The process involves generating a selection of RSDs that define each collection, its constituent columns, and their data types. Once generated, the component can be (optionally) forced to use these schema definitions instead of scanning a sample dataset to determine this information during design time.
Generating schema files
The MongoDB and DynamoDB components can generate these RSDs automatically by adding certain connection options.
- Click Project → Manage API Profiles.
- Create a new profile and name it appropriately, e.g. 'MongoDB_DBName'. Remember the profile name as you will be using it exactly in the following steps.
- Close the API Profiles menu.
- Create a new orchestration job and configure a new MongoDB or DynamoDB component (or copy a preconfigured component from another job). Ensure it is pointing at the database you are interested in generating the schema for.
- Add the following connection options:
- Location: /usr/share/tomcat/api_profiles/[profile_name]
- GenerateSchemaFiles: OnStart
- Run the component (right-click → Run Component).
- Remove the connection options Location and GenerateSchemaFiles to avoid accidentally generating them again.
Optionally, delete this job if you no longer need it.
The above run will generate a set of RSD files in the folder /usr/share/tomcat/api_profiles/[profile_name].
You can use any other location on the "Matillion" server. The API Profiles editor defaults to this location when editing profiles and we can use the editor to review/edit these schema definitions as explained below.
Reviewing and editing the generated schema
The API Profiles editor is a simple text editor in Matillion ETL that is typically used to manage profiles defined for the API Query component. By default it looks for available profiles in the folder /usr/share/tomcat/api_profiles.
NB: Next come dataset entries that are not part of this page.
-- ==== Sys2Proof/Laws/PerInstr.lean ====
section
/-! SUPPORT. The family WordShape: of each command as syntax, that it is well formed and that its word holds its
opcode in bits 15:8 and its operand in bits 7:0 (30_encoding.md R45, R47). -/

namespace Sys2Proof.Laws.WordShape

/-- The command is well formed, and its word is its two fields in their places. -/
def Statement (i : Instr) : Prop :=
  i.wf = true ∧ opcField (encode i) = i.opcode ∧ immField (encode i) = i.operand

/-- The statement, of any command: the word is put together from the two fields. -/
theorem of_fields (i : Instr) : Statement i :=
  ⟨Instr_wf i, opcField_encode i, immField_encode i⟩

theorem nop : Statement .nop := of_fields _
theorem clr : Statement .clr := of_fields _
theorem rdst : Statement .rdst := of_fields _
theorem crcinit : Statement .crcinit := of_fields _
theorem crcb (imm : Byte) : Statement (.crcb imm) := of_fields _
theorem rdcrc : Statement .rdcrc := of_fields _
theorem chk : Statement .chk := of_fields _
theorem pushw (imm : Byte) : Statement (.pushw imm) := of_fields _
theorem clrw : Statement .clrw := of_fields _
theorem setavl : Statement .setavl := of_fields _
theorem latlen : Statement .latlen := of_fields _
theorem rdlen : Statement .rdlen := of_fields _
theorem lattyp : Statement .lattyp := of_fields _
theorem lattyps : Statement .lattyps := of_fields _
theorem rdtyp : Statement .rdtyp := of_fields _
theorem rdflg : Statement .rdflg := of_fields _

end Sys2Proof.Laws.WordShape
end

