-- ==== Sys2Proof/Tests/Slice0.lean ====
section
/-! SUPPORT. The model's own tests: words written out from the encodings of 30_encoding.md R48, ill-formed source
lines, one or two steps for each command with the results the spec prints (95_test_vectors.md and the examples of
the command rules), and for each obligation with hypotheses a concrete case that meets them. -/

namespace Sys2Proof.Tests

open Sys2Proof Sys2Proof.Machine

/-- A machine with nothing pending and a block. -/
def on (b : Block) : State := { block := b, inputs := [], out := none }

/-- The reset block with a complete word in the assembler. -/
def full (w : Word) : Block := { Block.reset with w := w, wc := 4 }

/-- The next state of an outcome. -/
def nextOf (o : Host.Outcome State Fault Refusal) : Option State :=
  match o with
  | .next t => some t
  | _ => none

/-! ### Decoding, each word from its opcode and operand bits (R48) -/

theorem test_decode_system :
    decode 0b0000000000000000#16 = .command .nop ∧ decode 0b0000000100000000#16 = .command .clr ∧
    decode 0b0000001000000000#16 = .command .rdst := by decide

theorem test_decode_crc :
    decode 0b0001000000000000#16 = .command .crcinit ∧ decode 0b0001000101010010#16 = .command (.crcb 0x52) ∧
    decode 0b0001001000000000#16 = .command .rdcrc ∧ decode 0b0001001100000000#16 = .command .chk := by decide

theorem test_decode_word_length :
    decode 0b0010000000000101#16 = .command (.pushw 0x05) ∧ decode 0b0010000100000000#16 = .command .clrw ∧
    decode 0b0010001000000000#16 = .command .setavl ∧ decode 0b0010001100000000#16 = .command .latlen ∧
    decode 0b0010010000000000#16 = .command .rdlen := by decide

theorem test_decode_typecode :
    decode 0b0011000000000000#16 = .command .lattyp ∧ decode 0b0011000100000000#16 = .command .lattyps ∧
    decode 0b0011001000000000#16 = .command .rdtyp ∧ decode 0b0011001100000000#16 = .command .rdflg := by decide

/-- The reserved words of 95_test_vectors.md section 3.6. -/
theorem test_decode_reserved :
    ([0x0001, 0x00FF, 0x0101, 0x0300, 0x0F00, 0x1001, 0x1400, 0x2180, 0x2500, 0x3400, 0x4000, 0x8000, 0xFF00,
      0xFFFF] : List CommandWord).all (fun cw => (decode cw).command?.isNone) = true := by decide

theorem test_decode_table_word : decodeTableWord 16 0x1152 = some (.crcb 0x52) := by decide

theorem test_encode :
    encode (.crcb 0x52) = 0x1152 ∧ encode .latlen = 0x2300 ∧ encode (.pushw 0xFF) = 0x20FF := by decide

/-! ### Well-formed lines: each check refuses an ill-formed term (R46, R47, R53, R54) -/

theorem test_wf_operand_over_255 : (Line.command .crcb (some 256)).wf = false := by decide
theorem test_wf_operand_missing : (Line.command .pushw none).wf = false := by decide
theorem test_wf_operand_in_format_n : (Line.command .latlen (some 0)).wf = false := by decide
theorem test_wf_word_over_16_bits : (Line.word 65536).wf = false := by decide
theorem test_wf_push32_over_32_bits : (Line.push32 4294967296).wf = false := by decide
theorem test_wf_pushs_byte_over_255 : (Line.pushs [0, 256]).wf = false := by decide
theorem test_wf_crcs_byte_over_255 : (Line.crcs [256]).wf = false := by decide
theorem test_wf_accepts : (Line.command .crcb (some 255)).wf = true ∧ (Line.word 65535).wf = true := by decide

/-! ### The assembler text (the examples of R53) -/

theorem test_text_crcb : assembleText ['C', 'R', 'C', 'B', ' ', '\'', 'R', '\''] = some [0x1152] := by decide
theorem test_text_comment :
    assembleText ['L', 'A', 'T', 'L', 'E', 'N', ' ', '-', '-', ' ', 'x'] = some [0x2300] := by decide
theorem test_text_word :
    assembleText ['.', 'w', 'o', 'r', 'd', ' ', '0', 'x', '1', '0', '0', '1'] = some [0x1001] := by decide
theorem test_text_string :
    assembleText ['C', 'R', 'C', 'S', ' ', '"', 'r', 'u', '"'] = some [0x1172, 0x1175] := by decide

/-! ### Functions (95_test_vectors.md sections 3.1 to 3.3) -/

theorem test_crc_step : crcStep 0xFFFFFFFF 0x52 = 0xA89820AA ∧ crcStep 0x12345678 0xAB = 0x1FC8B738 := by decide

/-- The check value of R60: the checksum of "123456789". -/
theorem test_crc32_check_value :
    crc32 [0x31, 0x32, 0x33, 0x34, 0x35, 0x36, 0x37, 0x38, 0x39] = 0xCBF43926 := by decide +kernel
Choosing to use the same location helps us use the editor to manage the schema definitions generated.
To review or edit the generated schema files:
- Click Project → Manage API Profiles
- Edit the profile name.
You will now see a bunch of schema definitions to the left. You can change these as desired or create new definitions by copying from existing. The name of the data source (RSD) should match the name of your collection in MongoDB/DynamoDB.
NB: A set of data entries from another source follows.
-- ==== Sys2Proof/Machine/Ops.lean ====
section
/-! DEFINITION. The named operations over the state: what runs only in READY, using and writing
registers, taking a hardware fault, initialisation and reset. There is no return from a fault
(60 R85): reset is the only way out. -/

namespace Sys2Proof.Machine

/-- A command executes only in READY (20 R29, 40): in FAULTED it has no effect (60 R84), and in INIT
nothing is performed (70 R94; `step` holds the access there). Log 8. -/
def whenReady (s : State) (f : State → Host.Outcome State Fault Refusal) :
    Host.Outcome State Fault Refusal :=
  match s.phase with
  | .ready => f s
  | .init => .next s
  | .faulted => .next s

/-- Note that a register was used, and whether it held a value (R23, R100). The hardware uses what
the register holds, so nothing else happens. Log 2. -/
def noteUse (holdsValue : Bool) (s : State) : State :=
  { s with host := { s.host with unwrittenUse := s.host.unwrittenUse || !holdsValue } }

/-- A command uses OPA. -/
def useOpa (s : State) : State := noteUse s.written.opa s

/-- A command uses OPB. -/
def useOpb (s : State) : State := noteUse s.written.opb s

/-- `REG[OPA] <- v`, by the host alone (R10). -/
def writeOpa (v : Word) (s : State) : State :=
  { s with opa := v, written := { s.written with opa := true } }

/-- `REG[OPB] <- v`, by the host alone (R11). -/
def writeOpb (v : Word) (s : State) : State :=
  { s with opb := v, written := { s.written with opb := true } }

/-- `REG[RES0] <- v` (R12). -/
def writeRes0 (v : Word) (s : State) : State :=
  { s with res0 := v, written := { s.written with res0 := true } }

/-- `REG[RES1] <- v` (R13). -/
def writeRes1 (v : Word) (s : State) : State :=
  { s with res1 := v, written := { s.written with res1 := true } }

/-- `REG[CRC] <- v` (R14). -/
def writeCrc (v : Crc) (s : State) : State := { s with crc := v }

/-- Fault entry, `raise Fault(c)` (R82): STATUS and the phase, and nothing else. -/
def raiseFault (c : FaultCause) (s : State) : State :=
  { s with fault := true, cause := causeCode c, phase := .faulted }

/-- Initialisation: TABLE is built and INIT ends in READY (R93). -/
def runInit (s : State) : State := { s with table := builtTable, phase := .ready }

/-- Reset of the block (R91, R92). The host agent is not part of the block and goes on (log 12); that
a fault was taken stays on its record, since a failed state is kept failed by every later step (R84,
log 22). -/
def applyReset (s : State) : State :=
  { State.reset with host := { s.host with faultCleared := s.host.faultCleared || s.fault } }

end Sys2Proof.Machine
end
Using generated schema definitions
The Location connection option determines whether a component should look for an existing schema definition or query MongoDB/DynamoDB for schema-related information.
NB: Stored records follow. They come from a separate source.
-- ==== Sys2Proof/Machine/Dispatch.lean ====
section
/-! DEFINITION. The meaning of every command: one arm per constructor of Instr. -/

namespace Sys2Proof.Machine

/-- `execute` of a decoded command (20_memory.md R29, 30_encoding.md R44). -/
def exec (i : Instr) (s : State) : Host.Outcome State Fault Refusal :=
  match i with
  | .pbit => Sys2Proof.Machine.execPbit s
  | .degree => Sys2Proof.Machine.execDegree s
  | .pmul => Sys2Proof.Machine.execPmul s
  | .divrem => Sys2Proof.Machine.execDivrem s
  | .prem => Sys2Proof.Machine.execPrem s
  | .tread => Sys2Proof.Machine.execTread s
  | .cclr => Sys2Proof.Machine.execCclr s
  | .cfold => Sys2Proof.Machine.execCfold s
  | .highb => Sys2Proof.Machine.execHighb s
  | .midb => Sys2Proof.Machine.execMidb s
  | .lowb => Sys2Proof.Machine.execLowb s

end Sys2Proof.Machine
end

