-- ==== Sys2Proof/Tests/Witnesses.lean ====
section
/-! SUPPORT. For every obligation with hypotheses, a concrete case that meets them all, and one for
each clause at a boundary of its range. -/

namespace Sys2Proof.Tests

open Sys2Proof.Machine

/-- A block in FAULTED, as 95 P3 leaves it. -/
def faultedBlock : State := raiseFault .invalidOperand (withOps 7 3)

/-- The block in READY with lines to perform. -/
def withLines (ls : List Line) : State := setProgram ls (withOps 7 3)

theorem withOps_blockInv (a b : Word) : BlockInv (withOps a b) :=
  ⟨fun _ => tableEntry_builtTable, by simp [FaultMatchesPhase, withOps, State.reset],
    by simp [CauseLegal, withOps, State.reset]⟩

theorem withLines_blockInv (ls : List Line) : BlockInv (withLines ls) :=
  have h := withOps_blockInv 7 3
  ⟨h.table, h.faultPhase, h.causeLegal⟩

/-! ## Command words and running a command -/

/-- The last word before a gap's end, a gap's first, and a word with one RSV bit. -/
theorem test_witness_EveryOtherWordIsIllegal :
    (withOps 0 0).phase = .ready ∧ (∀ i, (0x0F : Word) ≠ encode i) ∧
    (∀ i, (0x23 : Word) ≠ encode i) ∧ (∀ i, (0x101 : Word) ≠ encode i) :=
  ⟨by decide, fun i => by cases i <;> decide, fun i => by cases i <;> decide,
    fun i => by cases i <;> decide⟩

theorem test_witness_StepRunsTheDecodedCommand :
    (withLines [.wrCmd (.imm 3)]).phase ≠ .init ∧
    (withLines [.wrCmd (.imm 3)]).host.program = .wrCmd (.imm 3) :: [] ∧
    decode 3 = .ok .pmul ∧ (withLines [.command .lowb]).host.program = .command .lowb :: [] := by
  decide

theorem test_witness_PlacedCommandRunsFirst : decode 0x22 = .ok .lowb := by decide

/-! ## Polynomial functions -/

theorem test_witness_DegreeIsHighestSetBit :
    deg 0 = none ∧ deg 1 = some 0 ∧ deg 0x80000000 = some 31 := by decide

theorem test_witness_PmulClosedForm :
    (pmul 0xFFFFFFFF 0xFFFFFFFF).getLsbD 0 = true ∧ (pmul 0xFFFFFFFF 0xFFFFFFFF).getLsbD 31 = false := by
  decide

theorem test_witness_PmulLaws : (31 : Nat) ≤ 31 ∧ pmul 1 (1#32 <<< 31) = 0x80000000 := by decide

theorem test_witness_DivisionIdentity :
    (0x80000000 : Word) ≠ 0 ∧ pdivrem 0xFFFFFFFF 0x80000000 = some (1, 0x7FFFFFFF) := by decide

/-- 95 L2.3: `x^2+x+1 = x(x+1) + 1`. -/
theorem test_witness_DivisionPairUnique :
    (3 : Word) ≠ 0 ∧ ProductFits 2 3 ∧ pmul 2 3 ^^^ 1 = 7 ∧ IsRemainderFor 3 1 := by
  have h2 : deg 2 = some 1 := by decide
  have h3 : deg 3 = some 1 := by decide
  refine ⟨by decide, fun dx dy hx hy => ?_, by decide, .inr ⟨0, 1, by decide, h3, by decide⟩⟩
  rw [h2] at hx
  rw [h3] at hy
  cases hx
  cases hy
  decide

/-- The pair by which R60's sentence fails as it stands: `x * x^31` is a multiple of `x^32`. -/
theorem test_witness_DivisionPairUniqueWithoutFit :
    (0x80000000 : Word) ≠ 0 ∧ pmul 2 0x80000000 ^^^ 0 = 0 ∧ IsRemainderFor 0x80000000 0 ∧
    pdivrem 0 0x80000000 = some (0, 0) := ⟨by decide, by decide, .inl rfl, by decide⟩

theorem test_witness_DivisionFailsOnlyByZero :
    pdivrem 0 0 = none ∧ pdivrem 7 3 = some (2, 1) := by decide

theorem test_witness_HashIsPolynomialRemainder :
    ∃ m h g, IsMessagePoly [0x01, 0x80] m ∧ Represents (crcHash [0x01, 0x80]) h ∧
      Represents Config.gen g :=
  have ⟨m, hm⟩ := exists_messagePoly [0x01, 0x80]
  have ⟨h, hh⟩ := exists_represents (crcHash [0x01, 0x80])
  have ⟨g, hg⟩ := exists_represents Config.gen
  ⟨m, h, g, hm, hh, hg⟩

/-! ## Commands -/

/-- PBIT at 31 and at 32. -/
theorem test_witness_PbitSetsOneCoefficient :
    (withOps 0 31).phase = .ready ∧ (withOps 0 31).opb.toNat < 32 ∧
    (withOps 0 32).phase = .ready ∧ 32 ≤ (withOps 0 32).opb.toNat := by decide

/-- DEGREE of 1 and of 0. -/
theorem test_witness_DegreeGivesTheHighestBit :
    (withOps 1 0).phase = .ready ∧ (withOps 1 0).opa ≠ 0 ∧ (withOps 0 0).opa = 0 := by decide

/-- DIVREM and PREM by 1 and by 0; the same state serves the two identities. -/
theorem test_witness_DivremDivides_PremGivesTheRemainder_DivremSatisfiesTheDivisionIdentity :
    (withOps 7 1).phase = .ready ∧ (withOps 7 1).opb ≠ 0 ∧ (withOps 0 0).phase = .ready ∧
    (withOps 0 0).opb = 0 := by decide

/-- The hypothesis READY alone, of the remaining commands. -/
theorem test_witness_CommandsInReady : (withOps 0xFFFFFFFF 0xFFFFFFFF).phase = .ready := by decide

theorem test_witness_TreadAgreesWithPrem :
    BlockInv (withOps 0xFF 0) ∧ (withOps 0xFF 0).phase = .ready ∧
    (withOps 0xFF000000 Config.gen).phase = .ready ∧
    (withOps 0xFF000000 Config.gen).opa =
      ((withOps 0xFF 0).opa.extractLsb' 0 8).setWidth 32 <<< 24 ∧
    (withOps 0xFF000000 Config.gen).opb = Config.gen :=
  ⟨withOps_blockInv _ _, by decide, by decide, by decide, by decide⟩

/-- Each operand check failing, and one command whose check passes. -/
theorem test_witness_CommandsFaultExactlyOnTheirCheck :
    field State.phase (exec .degree (withOps 0 0)) = some .faulted ∧
    field State.phase (exec .divrem (withOps 7 0)) = some .faulted ∧
    field State.phase (exec .prem (withOps 7 0)) = some .faulted ∧
    field State.phase (exec .pbit (withOps 7 32)) = some .faulted ∧
    field State.phase (exec .pbit (withOps 7 31)) = some .ready := by decide

theorem test_witness_FaultEntryWritesOnlyStatus :
    (withOps 0 0).phase = .ready ∧
    field State.phase (busWrite .cmd 0x00000000 (withOps 0 0)) = some .faulted ∧
    field State.phase (busWrite .cmd 0x00000002 (withOps 0 0)) = some .faulted := by decide

theorem test_witness_CommandsLeaveOperandsAndTable :
    field State.opa (busWrite .cmd 0x00000003 (withOps 9 3)) = some 9 := by decide

/-- A command that changes CRC, one that changes RES1, one that changes RES0. -/
theorem test_witness_EachResultRegisterHasItsCommands :
    field State.crc (exec .cfold (withOps 1 0)) = some 0x864CFB ∧ (withOps 1 0).crc = 0 ∧
    field State.res1 (exec .divrem (withOps 7 3)) = some 1 ∧ (withOps 7 3).res1 = 0 ∧
    field State.res0 (exec .pmul (withOps 7 3)) = some 9 ∧ (withOps 7 3).res0 = 0 := by decide

/-! ## The register window -/

/-- Offsets 0 and 0x1C are admitted; 0x20, a misaligned one and a two-byte access are not. -/
theorem test_witness_OnlyAdmittedAccessesArePerformed :
    admitted 4 0x00 = true ∧ admitted 4 0x1C = true ∧ admitted 4 0x20 = false ∧
    admitted 4 0x02 = false ∧ admitted 2 0x00 = false := by decide

/-- Each clause of the write to CMD, and INIT. -/
theorem test_witness_BusWriteDoesWhatTheOffsetSays_FaultedBlockIgnoresCommandsOnly :
    (withOps 7 3).phase = .ready ∧ decode 3 = .ok .pmul ∧
    decode 0 = .error .unassignedOpcode ∧ faultedBlock.phase = .faulted ∧
    State.reset.phase = .init := by decide

/-! ## Phases, reset and initialisation -/

theorem test_witness_InitBuildsTheTableAndHoldsTheHost :
    (setProgram [.command .cclr] State.reset).phase = .init := by decide

/-- A step that is no reset, in READY and in FAULTED; a reset; and INIT. -/
theorem test_witness_PhasesChangeOnlyAsStated_TableIsImmutableAfterInit :
    (withLines [.command .degree]).phase = .ready ∧ NoResetNext (withLines [.command .degree]) ∧
    field State.phase (step (withLines [.command .degree])) = some .ready ∧
    ¬ NoResetNext (withLines [.reset]) ∧
    field State.phase (step (withLines [.reset])) = some .init ∧
    field State.phase (step State.reset) = some .ready :=
  ⟨by decide, by simp [NoResetNext, withLines], by decide, by simp [NoResetNext, withLines],
    by decide, by decide⟩

theorem test_witness_FaultedBlockKeepsItsResults :
    (setProgram [.command .pmul] faultedBlock).phase = .faulted ∧
    NoResetNext (setProgram [.command .pmul] faultedBlock) ∧
    field State.res0 (step (setProgram [.command .pmul] faultedBlock)) = some 0 :=
  ⟨by decide, by simp [NoResetNext], by decide⟩

theorem test_witness_ResetRebuildsTheSameTable :
    BlockInv (withOps 7 3) ∧ (withOps 7 3).phase ≠ .init ∧
    field State.phase (step (applyReset (withOps 7 3))) = some .ready :=
  ⟨withOps_blockInv _ _, by decide, by decide⟩

theorem test_witness_EveryStepKeepsTheBlockInvariant :
    BlockInv (withLines [.wrCmd (.imm 0)]) ∧
    field State.phase (step (withLines [.wrCmd (.imm 0)])) = some .faulted :=
  ⟨withLines_blockInv _, by decide⟩

/-! ## The host -/

theorem test_witness_LinesArePerformedInOrder :
    (withLines [.rd .opa, .command .pmul]).phase ≠ .init ∧
    (withLines [.rd .opa, .command .pmul]).host.program = .rd .opa :: [.command .pmul] ∧
    field (fun s => s.host.reads) (step (withLines [.rd .opa, .command .pmul])) = some [7] := by
  decide

/-- Failed by FAULT = 1 and by a cleared fault; a faulted program that reads on, and one with a
reset. -/
theorem test_witness_FaultedProgramNeverEndsWell :
    Failed (setProgram [.rd .status] faultedBlock) ∧ Failed (applyReset faultedBlock) ∧
    field (fun s => s.host.reads) (core.run 1 (setProgram [.rd .status] faultedBlock)) =
      some [0x101] ∧
    field (fun s => (s.fault, s.host.program)) (core.run 1 (setProgram [.reset] faultedBlock)) =
      some (false, []) := ⟨.inl rfl, .inr rfl, by decide, by decide⟩

/-- A block whose next lines are the expansion, with 31 kept under the name `d`. -/
def withPseudo (p : Pseudo) : State := keepName ['d'] 31 (withLines (expand p))

theorem withPseudo_blockInv (p : Pseudo) : BlockInv (withPseudo p) :=
  have h := withLines_blockInv (expand p)
  ⟨h.table, h.faultPhase, h.causeLegal⟩

/-- HASH of an immediate and of a kept name, and of no byte. -/
theorem test_witness_HashPseudoCommandComputesTheHash :
    BlockInv (withPseudo (.hash [.imm 0xFF, .name ['d']] ['h'])) ∧
    (withPseudo (.hash [.imm 0xFF, .name ['d']] ['h'])).phase = .ready ∧
    [Operand.imm 0xFF, .name ['d']].map
        (operandValue (withPseudo (.hash [.imm 0xFF, .name ['d']] ['h'])).host.names) =
      [(0xFF : Byte), 31].map (fun b => some (b.setWidth 32)) ∧
    (withPseudo (.hash [.imm 0xFF, .name ['d']] ['h'])).host.program =
      expand (.hash [.imm 0xFF, .name ['d']] ['h']) ++ [] ∧
    (withPseudo (.hash [] ['h'])).host.program = expand (.hash [] ['h']) ++ [] :=
  ⟨withPseudo_blockInv _, by decide, by decide, by decide, by decide⟩

/-- CONSTRUCT of position 0 as an immediate and 31 under a kept name. -/
theorem test_witness_ConstructPseudoCommandSetsExactlyItsBits :
    [Operand.imm 0, .name ['d']].map
        (operandValue (withPseudo (.construct [.imm 0, .name ['d']] ['p'])).host.names) =
      [(0 : Word), 31].map some ∧
    Operand.name ['p'] ∉ [Operand.imm 0, .name ['d']] ∧
    ([(0 : Word), 31].all fun b => b.toNat < 32) = true ∧
    (withPseudo (.construct [.imm 0, .name ['d']] ['p'])).phase = .ready ∧
    (withPseudo (.construct [.imm 0, .name ['d']] ['p'])).host.program =
      expand (.construct [.imm 0, .name ['d']] ['p']) ++ [] := by decide

/-- FRAME of a kept name. -/
theorem test_witness_FramePseudoCommandGivesTheCheckBytes :
    ['h', 'i'] ≠ ['m', 'i', 'd'] ∧ ['h', 'i'] ≠ ['l', 'o'] ∧ ['m', 'i', 'd'] ≠ ['l', 'o'] ∧
    (withPseudo (.frame (.name ['d']) ['h', 'i'] ['m', 'i', 'd'] ['l', 'o'])).phase = .ready ∧
    operandValue (withPseudo (.frame (.name ['d']) ['h', 'i'] ['m', 'i', 'd'] ['l', 'o'])).host.names
        (.name ['d']) = some ((31 : Crc).setWidth 32) ∧
    (withPseudo (.frame (.name ['d']) ['h', 'i'] ['m', 'i', 'd'] ['l', 'o'])).host.program =
      expand (.frame (.name ['d']) ['h', 'i'] ['m', 'i', 'd'] ['l', 'o']) ++ [] := by decide

/-- An operand of each form; OPA holds 7. -/
theorem test_witness_ExpectRecordsWhetherTheValueHeld :
    operandValue (keepName ['d'] 7 (withLines [])).host.names (.imm 8) = some 8 ∧
    operandValue (keepName ['d'] 7 (withLines [])).host.names (.name ['d']) = some 7 ∧
    busRead .opa (keepName ['d'] 7 (withLines [])) = 7 := by decide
To force a component to use schema definitions, add the Location connection option and set it to the appropriate folder—in this example, it is /usr/share/tomcat/api_profiles/[profile_name].
Next time you click the Data Source button, it will only list the profiles found in that location and any columns defined in those files. The component will no longer query for a list of tables/collections nor try to determine the columns and their data types.
Dealing with rare columns
One of the challenges with a schemaless database like MongoDB or DynamoDB is that not all columns will necessarily be present in all documents. This may lead to certain columns (rare) missing a column-definition in the RSD that is generated.
Typically, the component will analyse approximately 100 rows from each collection to identify the available columns and the most suitable data type. If the rare column is not see in the sample, then a definition will not be created.
The RowScanDepth connection option can be used to adjust the number of rows scanned from each collection. If the rare column exists in this now-larger sample, a definition will be created.
Alternatively, you may generate the basic definition and then edit it to manually add the column definition yourself as outlined in the section above.